Bioconductor / SQLDataFrame

DataFrame representation of SQL database table
GNU Lesser General Public License v3.0
2 stars 3 forks source link

Incompatible with dev dbplyr #6

Open mgirlich opened 1 year ago

mgirlich commented 1 year ago

Your package showed errors when I checked the reverse dependencies of the current dev version of dbplyr. I had a look into these issues to provide a PR but I had some difficulties to understand what exactly you try to achieve in parts of your code.

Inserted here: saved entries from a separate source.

-- ==== Sys2Proof/Machine/Cascade.lean ====
section
/-! DEFINITION. What both ends of the Aeloon cascade share: frames and their checks (R426, R429, R430),
chunks (R438), the node counters (R466), and the link's mailbox channels (R417, R441, R463). -/
namespace Sys2Proof.Machine

def State.node (s : State) (n : Nat) : ANode := tget {} s.aeloon.nodes n
def State.onNode (s : State) (n : Nat) (f : ANode → ANode) : State :=
  if n < 32 then s.onAeloon fun a => { a with nodes := tmod {} a.nodes n f } else s

/-- Count counter `i` of a node (R466). [DESIGN CHOICE, log 98] -/
def State.alCount (s : State) (n i : Nat) : State := s.onAeloon fun a => { a with ctr := bumpTbl a.ctr (32 * n + i) }

/-- Pooled units 0 and 1, which make and verify the frame checks, have not failed (R236, R237). -/
def State.alUnits (s : State) : Bool := !bitAt s.stitch.failed.toNat 0 && !bitAt s.stitch.failed.toNat 1

/-- The link may run: a role, AL_CTRL.ENABLE in force, and the units (R421, R422, R465). [DESIGN CHOICE, log 84] -/
def State.alRuns (s : State) : Bool := s.core.up && bitAt s.aeloon.ctrl.toNat 0 && s.alUnits

/-- The nonce of R442. [DESIGN CHOICE, log 9] -/
def dieNonce : Nat := Config.dieId.toNat % 2 ^ 32

/-! ### Frames -/

/-- Header, payload and check of a frame (R426, R429). -/
def frameBytes (node kind flags : Nat) (payload : List Byte) (fold seq : Nat) : List Byte :=
  let body := [BitVec.ofNat 8 (node % 32 + 32 * kind), BitVec.ofNat 8 flags] ++ leBytes 2 payload.length ++ payload
  body ++ leBytes 4 (checkAeloon fold seq body)

/-- A received frame: 0 passes, 1 fails its check, 2 a code error or a wrong header (R430, R466). [DEDUCED, log 94] -/
def frameClass (bytes : List Byte) (codeErr : Bool) (node kind fold seq : Nat) : Nat :=
  let n := bytes.length - 4
  if codeErr || decide (bytes.length < 8) then 2
  else if leAt bytes n 4 ≠ checkAeloon fold seq (bytes.take n) then 1
  else if leAt bytes 0 1 ≠ node % 32 + 32 * kind || leAt bytes 2 2 ≠ n - 4 then 2
  else 0

def framePayload (bytes : List Byte) : List Byte := (bytes.drop 4).take (bytes.length - 8)

/-- Unit 1 counts a frame that fails its check (R237); the node's counters tell the causes (R430). [DEDUCED, log 90] -/
def State.countFrame (s : State) (node cls : Nat) : State :=
  let s := if cls = 1 then s.onStitch fun u => { u with rxFail := satInc u.rxFail } else s
  s.alCount node cls

/-! ### Chunks -/

def Chunk.len (c : Chunk) : Nat := 2 + c.body.length
def Chunk.bytes (c : Chunk) : List Byte := leBytes 2 (c.kind % 16 + 16 * c.body.length) ++ c.body

/-- The chunks of a payload: PAD ends it, fewer than 2 bytes end it. -/
def parseChunks : Nat → List Byte → List Chunk
  | fuel + 1, a :: b :: rest =>
    let h := a.toNat + 256 * b.toNat
    if h % 16 = 0 || decide (rest.length < h / 16) then [] else { kind := h % 16, body := rest.take (h / 16) } :: parseChunks fuel (rest.drop (h / 16))
  | _, _ => []

def chunksOf (bytes : List Byte) : List Chunk := let p := framePayload bytes; parseChunks p.length p

/-- Fill a payload to its slot with PAD, or with zero bytes when fewer than 2 remain. -/
def padPayload (n : Nat) (bs : List Byte) : List Byte :=
  let r := n - bs.length
  if 2 ≤ r then bs ++ leBytes 2 (16 * (r - 2)) ++ List.replicate (r - 2) 0 else bs ++ List.replicate r 0

/-- The chunks that fit, in order, and those that wait. -/
def fitChunks : Nat → List Chunk → List Chunk × List Chunk
  | _, [] => ([], [])
  | room, c :: cs => if c.len ≤ room then let (t, w) := fitChunks (room - c.len) cs; (c :: t, w) else ([], c :: cs)

def chunksLen (cs : List Chunk) : Nat := cs.foldl (fun a c => a + c.len) 0

/-- Kept until acknowledged: every chunk but PAD and STATUS (R440). -/
def Chunk.kept (c : Chunk) : Bool := c.kind ≠ 0 && decide (c.kind ≠ 3)

def State.send (s : State) (c : Chunk) : State := s.onAeloon fun a => { a with queue := a.queue ++ [c] }

/-! ### Mailboxes on the link (R417, R463): channels 16 + 4 * node + k; a worker's stand at node 0 -/

def State.box (s : State) (k : Nat) : LinkBox := tget {} s.aeloon.boxes k
def State.onBox (s : State) (k : Nat) (f : LinkBox → LinkBox) : State :=
  if k < 128 then s.onAeloon fun a => { a with boxes := tmod {} a.boxes k f } else s

/-- The channel's peer is joined: the node in the manager, the manager in a joined worker. -/
def State.linked (s : State) (k : Nat) : Bool :=
  if s.isManager then decide (4 ≤ k) && (s.node (k / 4)).joined
  else s.isWorker && decide (s.aeloon.state = 4) && decide (k < 4)

/-- An MBOX chunk. [DESIGN CHOICE, log 96] -/
def State.mboxChunk (s : State) (k op num word : Nat) : Chunk :=
  { kind := 2, body := [BitVec.ofNat 8 (k % 4 + 4 * op), BitVec.ofNat 8 num, s.core.bootId.setWidth 8, 0] ++ leBytes 4 word }

/-- The firmware posts a word on a link channel, only while its last one is acknowledged. [DESIGN CHOICE, log 97] -/
def State.linkPost (s : State) (k : Nat) (v : Word) : State :=
  if !s.linked k || (s.box k).outWord.isSome then s
  else
    let num := (s.box k).outNum + 1
    (s.onBox k fun b => { b with outWord := some v, outOrphan := false, outAt := s.now, outNum := num, ackCode := none, aborted := false }).send
      (s.mboxChunk k 0 num.toNat v.toNat)

/-- The firmware reads the word it received: an orphan goes, and a PLAIN word; any other is taken (R398, R406). -/
def State.linkRead (s : State) (k : Nat) : State :=
  s.onBox k fun b => if b.inWord.isNone then b else if b.inOrphan || !b.formal then { b with inWord := none, inOrphan := false, inTaken := false } else { b with inTaken := true }

/-- The firmware acknowledges the word it received. -/
def State.linkAck (s : State) (k : Nat) (code : BitVec 16) : State :=
  let b := s.box k
  if b.inWord.isNone || (!b.formal && !b.inOrphan) then s
  else
    let s := s.onBox k fun b => { b with inWord := none, inOrphan := false, inTaken := false, crossed := false }
    if b.inOrphan then s else s.send (s.mboxChunk k 1 (b.lastPost.getD 0) code.toNat)

/-- An MBOX chunk comes in: a repeat is ignored (R441), a post that finds a word still posted is discarded, and an
acknowledge of no word rejected (R397, R399, R417). [DESIGN CHOICE, log 96] -/
def State.takeMbox (s : State) (k : Nat) (body : List Byte) : State :=
  let num := leAt body 1 1
  let v : Word := BitVec.ofNat 32 (leAt body 4 4)
  let b := s.box k
  if bitsAt (leAt body 0 1) 2 2 = 0 then
    if b.lastPost = some num then s
    else if b.inWord.isSome then s.onBox k fun b => { b with inReject := true }
    else s.onBox k fun b => { b with lastPost := some num, inWord := some v, inEpoch := BitVec.ofNat 8 (leAt body 2 1), inTaken := false,
                                     inOrphan := false, inAt := s.now }
  else if b.lastAck = some num then s
  else s.onBox k fun b =>
    let b := { b with lastAck := some num }
    if b.formal && b.outWord.isSome && decide (b.outNum.toNat = num) then
      { b with outWord := none, outOrphan := false, crossed := false, ackCode := some v, ackEpoch := BitVec.ofNat 8 (leAt body 2 1) }
    else { b with ackReject := true }

/-- CROSS_TIMEOUT on a link channel, 500 µs from the later post: told to the firmware only (R417). -/
def State.linkCross (s : State) (k : Nat) : State :=
  s.onBox k fun b => if b.formal && b.inWord.isSome && b.outWord.isSome && !b.inOrphan && decide (max b.inAt b.outAt + 500 * 256 ≤ s.now) then { b with crossed := true } else b

/-- The peer's party is reset: words to it are aborted, its own word becomes an orphan (R404 to R408, R417). -/
def LinkBox.peerReset (b : LinkBox) : LinkBox :=
  { b with outWord := none, outOrphan := false, aborted := b.aborted || b.outWord.isSome, inOrphan := b.inWord.isSome, crossed := false
           lastPost := none, lastAck := none, formal := true }

/-- [DESIGN CHOICE, log 97] -/
def State.resetBoxes (s : State) (node : Nat) : State :=
  s.onAeloon fun a => { a with boxes := (a.boxes.map fun x => if x.1 / 4 = node then (x.1, x.2.peerReset) else x).filter fun x => decide (x.2 ≠ {}) }

/-! ### What a push carries (R455 to R457) -/

/-- Opcodes a WORKER_PUSH may carry, and those among them that configure. -/
def pushConfig (inner : Nat) : Bool := (1 ≤ inner && decide (inner ≤ 4)) || decide (inner = 0x2C)
def pushAllowed (inner : Nat) : Bool :=
  pushConfig inner || inner = 8 || inner = 9 || (0x10 ≤ inner && decide (inner ≤ 0x13)) || inner = 0x30

def popcount (w : Nat) : Nat := (List.range 32).foldl (fun a i => a + b2n (bitAt w i)) 0

/-- Bytes of image that an INNER job's words ask for; `tw`: its point stands on a two-wire port.
[DESIGN CHOICE, log 106] -/
def pushImageLen (inner : Nat) (w : Nat → Nat) (tw : Bool) : Nat :=
  match inner with
  | 1 => w 4
  | 2 => 16 * bitsAt (w 1) 16 13
  | 3 => 16 * popcount (bitsAt (w 1) 0 16)
  | 4 => 8 * bitsAt (w 1) 0 9
  | 9 => if tw && decide (8 < bitsAt (w 2) 0 8) then bitsAt (w 2) 0 8 else 0
  | 0x2C => w 4
  | 0x30 => if bitsAt (w 1) 0 8 = 1 then 320 else if bitsAt (w 1) 0 8 = 3 then 4 * bitsAt (w 4) 16 13 else 0
  | _ => 0

/-- Word `i` of the pushed job, from the push's first 60 bytes. -/
def pushWord (data : List Byte) (i : Nat) : Nat := leAt data (4 * (i - 1)) 4

end Sys2Proof.Machine
end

A common issue I found is that you accessed the lazy_query field of a lazy table. This belongs to the internal structure of dbplyr and breaking changes are likely to occur. There should usually be alternative from dbplyr that allow you to get what you want e.g.

It would be great if you could remove the dependency on the lazy_query field and make your package compatible with the CRAN and the dev version of dbplyr.

Liubuntu commented 1 year ago

Hi @mgirlich

Thank you very much for your insights and suggestions.

for the dbtable() function you could use dbplyr::remote_name() (or with the dev version depending on the exact use case dbplyr::remote_table()).

Thanks for pointing out these utility functions! I've updated the dbtable() function to wrap around the dbplyr::remote_name() which does the same task that I want. To avoid duplicate efforts, I've also updated my previous function of connSQLDataFrame() as dbcon() to wrap around the dbplyr::remote_con().

Liubuntu commented 1 year ago

Hi @mgirlich

for saveSQLDataFrame() I didn't understand why you need to distinguish between lazy_base_query and other situations. Can you explain me what happens there? I also don't quite understand what you achieve in .join_union_prepare_sqlite() by checking the classes of the lazy_query field.

For these two functions, I've been checking the class of "lazy_query" to decide which connection to use to attach another database to, and then use in_schema for the cross database operations (e.g., rbind, union, join). I was able to simply the code by removing this step, where the functions remain work. https://github.com/Bioconductor/SQLDataFrame/commit/7e018f2cd749673b4f92586b74e3526397e558d8

However, I still have two cases where the "lazy_query" was called, which was inside the "select" function (https://github.com/Bioconductor/SQLDataFrame/blob/9b3e3634193bb0653844a3190c3169e679977a45/R/SQLDataFrame-methods.R#L446 ). Do you have any suggested functions/ways to avoid the use here?

select.SQLDataFrame <- function(.data, ...)
{
    tbl <- .extract_tbl_from_SQLDataFrame_indexes(tblData(.data), .data)
    dots <- quos(...)
    old_vars <- op_vars(tbl$lazy_query)
    new_vars <- tidyselect::vars_select(old_vars, !!!dots, .include = op_grps(tbl$lazy_query))

Thank you! Qian

mgirlich commented 1 year ago

op_vars() and op_grps() work directly on a lazy table. But even better would be to use colnames() and dplyr::group_vars() instead.

Be a bit careful with using remote_name(). There is a breaking change between the CRAN and the dev version of dbplyr. Look at the NEWS for more information. You might night to switch behaviour depending on the package version

if (packageVersion("dbplyr") <= "2.3.2") {

} else {

}